Delaware has introduced landmark arbitration legislation, the Delaware Rapid Arbitration Act (DRAA), which establishes a voluntary, streamlined arbitration regime for Delaware businesses.

Freshfields attorneys were involved in advising the drafting committee on the terms of the legislation.

The stated purpose of the DRAA is to “give Delaware business entities a method by which they may resolve business disputes in a prompt, cost-effective, and efficient manner, through voluntary arbitration conducted by expert arbitrators, and to ensure rapid resolution of those business disputes.”1 Parties may resolve a dispute under the DRAA if:

  • they agree to arbitration and at least one party to the arbitration agreement is a business entity organized under Delaware law or having its principal place of business in Delaware;
  • no party to the agreement is a consumer, as defined under Delaware law;
  • the agreement is governed by Delaware law; and
  • the agreement expressly refers to the DRAA.2

Previous arbitration program struck down by federal courts

The DRAA replaces an arbitration program implemented in 2009 under which judges of the Delaware Court of Chancery served as arbitrators. The US Court of Appeals for the Third Circuit found that earlier legislation to be unconstitutional, holding that confidential arbitration before active Court of Chancery judges violated the public’s right of access to judicial proceedings under the First Amendment to the US Constitution.3

Under the DRAA, by contrast, active judges will not serve as arbitrators. Instead, the parties may agree to appoint one or more arbitrators from outside the judiciary. If they fail or refuse to do so, then the Court of Chancery is vested with authority to make the appointment. A court-appointed arbitrator may only be either: (i) a person named in the parties’ agreement, (ii) an expert in a non-legal discipline described in the agreement, or (iii) a member of the Delaware Bar for at least 10 years.4

Key features designed to accelerate the arbitration process

The DRAA contains a number of innovative provisions designed to streamline the arbitration process. Key features include:

  • Expedited decisions: The arbitrator is required to issue a final award within 120 days of accepting his or her appointment, unless otherwise specified in the arbitration agreement. That deadline may be extended only by the joint consent of the parties, and only up to 60 additional days.
  • Penalties for tardy awards: If an arbitrator fails to issue a final award within the set timeframe, then his or her fees must be reduced – by up to 100 percent if the final award is more than 60 days late (absent exceptional circumstances, as determined by the Court of Chancery).
  • Limited challenges: The parties’ arbitration agreement may provide for either: (i) no review of a final award, or (ii) appellate review by one or more arbitrators. Otherwise, the default procedure under the DRAA requires that any challenge to a final award be taken to the Delaware Supreme Court within 15 days of issuance of the award. The court may vacate or modify the award only in conformity with the limited grounds set out in the US Federal Arbitration Act.
  • Summary confirmation of awards: Unless an award is challenged as described above, then it is automatically deemed to have been confirmed by the Court of Chancery five business days after the deadline for challenge has run.
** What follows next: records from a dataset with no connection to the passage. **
/-- A block in phase FATAL, as `INIT 2` leaves it (rule R204). -/
def fatalState (cfg : Config) : State :=
  { State.powerOn cfg false with
    phase := .fatal, boardCount := 2, busy := true,
    lines := ⟨restCs 2 cfg.maxBoards, .driven false, .driven false, .off⟩ }

/-- CFG-A with 4 pixels a byte and 8 columns (95_test_vectors.md, section 2.1). -/
def cfgNarrow : Config := { Config.cfgA with outSize := 8, pixelsPerByte := 4 }

/-- CFG-B with the other layout. -/
def cfgGroup : Config := { Config.cfgB with layout := .groupMajor }

/-- CFG-B with the other policies of both indexes. -/
def cfgPolicies : Config := { Config.cfgB with writeChannelPolicy := .storeAny, renderTargetPolicy := .ignoreInvalid }

/-! ### Well-formedness: an ill-formed term for each check -/

theorem test_wellFormed_init :
    Instr.wellFormed .cfgA (.init 256) = false
      ∧ Instr.wellFormed .cfgA (.init (-1)) = false := by decide

theorem test_wellFormed_selectWriteChannel :
    Instr.wellFormed .cfgA (.selectWriteChannel 256) = false
      ∧ Instr.wellFormed .cfgA (.selectWriteChannel (-1)) = false := by decide

theorem test_wellFormed_selectRenderTarget :
    Instr.wellFormed .cfgA (.selectRenderTarget 256) = false
      ∧ Instr.wellFormed .cfgA (.selectRenderTarget (-1)) = false := by decide

theorem test_wellFormed_setPixel :
    Instr.wellFormed .cfgA (.setPixel 256 0) = false
      ∧ Instr.wellFormed .cfgA (.setPixel (-1) 0) = false
      ∧ Instr.wellFormed .cfgA (.setPixel 0 256) = false
      ∧ Instr.wellFormed .cfgA (.setPixel 0 (-1)) = false := by decide

theorem test_wellFormed_clearPixel :
    Instr.wellFormed .cfgA (.clearPixel 256 0) = false
      ∧ Instr.wellFormed .cfgA (.clearPixel (-1) 0) = false
      ∧ Instr.wellFormed .cfgA (.clearPixel 0 256) = false
      ∧ Instr.wellFormed .cfgA (.clearPixel 0 (-1)) = false := by decide

theorem test_wellFormed_getPixel :
    Instr.wellFormed .cfgA (.getPixel 256 0) = false
      ∧ Instr.wellFormed .cfgA (.getPixel (-1) 0) = false
      ∧ Instr.wellFormed .cfgA (.getPixel 0 256) = false
      ∧ Instr.wellFormed .cfgA (.getPixel 0 (-1)) = false := by decide

theorem test_wellFormed_setPixelCh :
    Instr.wellFormed .cfgA (.setPixelCh 256 0 0) = false
      ∧ Instr.wellFormed .cfgA (.setPixelCh 0 256 0) = false
      ∧ Instr.wellFormed .cfgA (.setPixelCh 0 0 256) = false
      ∧ Instr.wellFormed .cfgA (.setPixelCh 0 0 (-1)) = false := by decide

theorem test_wellFormed_clearPixelCh :
    Instr.wellFormed .cfgA (.clearPixelCh 256 0 0) = false
      ∧ Instr.wellFormed .cfgA (.clearPixelCh 0 256 0) = false
      ∧ Instr.wellFormed .cfgA (.clearPixelCh 0 0 256) = false
      ∧ Instr.wellFormed .cfgA (.clearPixelCh 0 0 (-1)) = false := by decide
The DRAA – which has the support of the state government, Delaware judges and the State Bar Association – is expected to be a popular dispute-resolution option for Delaware companies. Among its other potential benefits, it will give parties to complex business transactions the ability to have disputes resolved quickly and efficiently, and with a greater degree of flexibility than that offered by traditional court proceedings.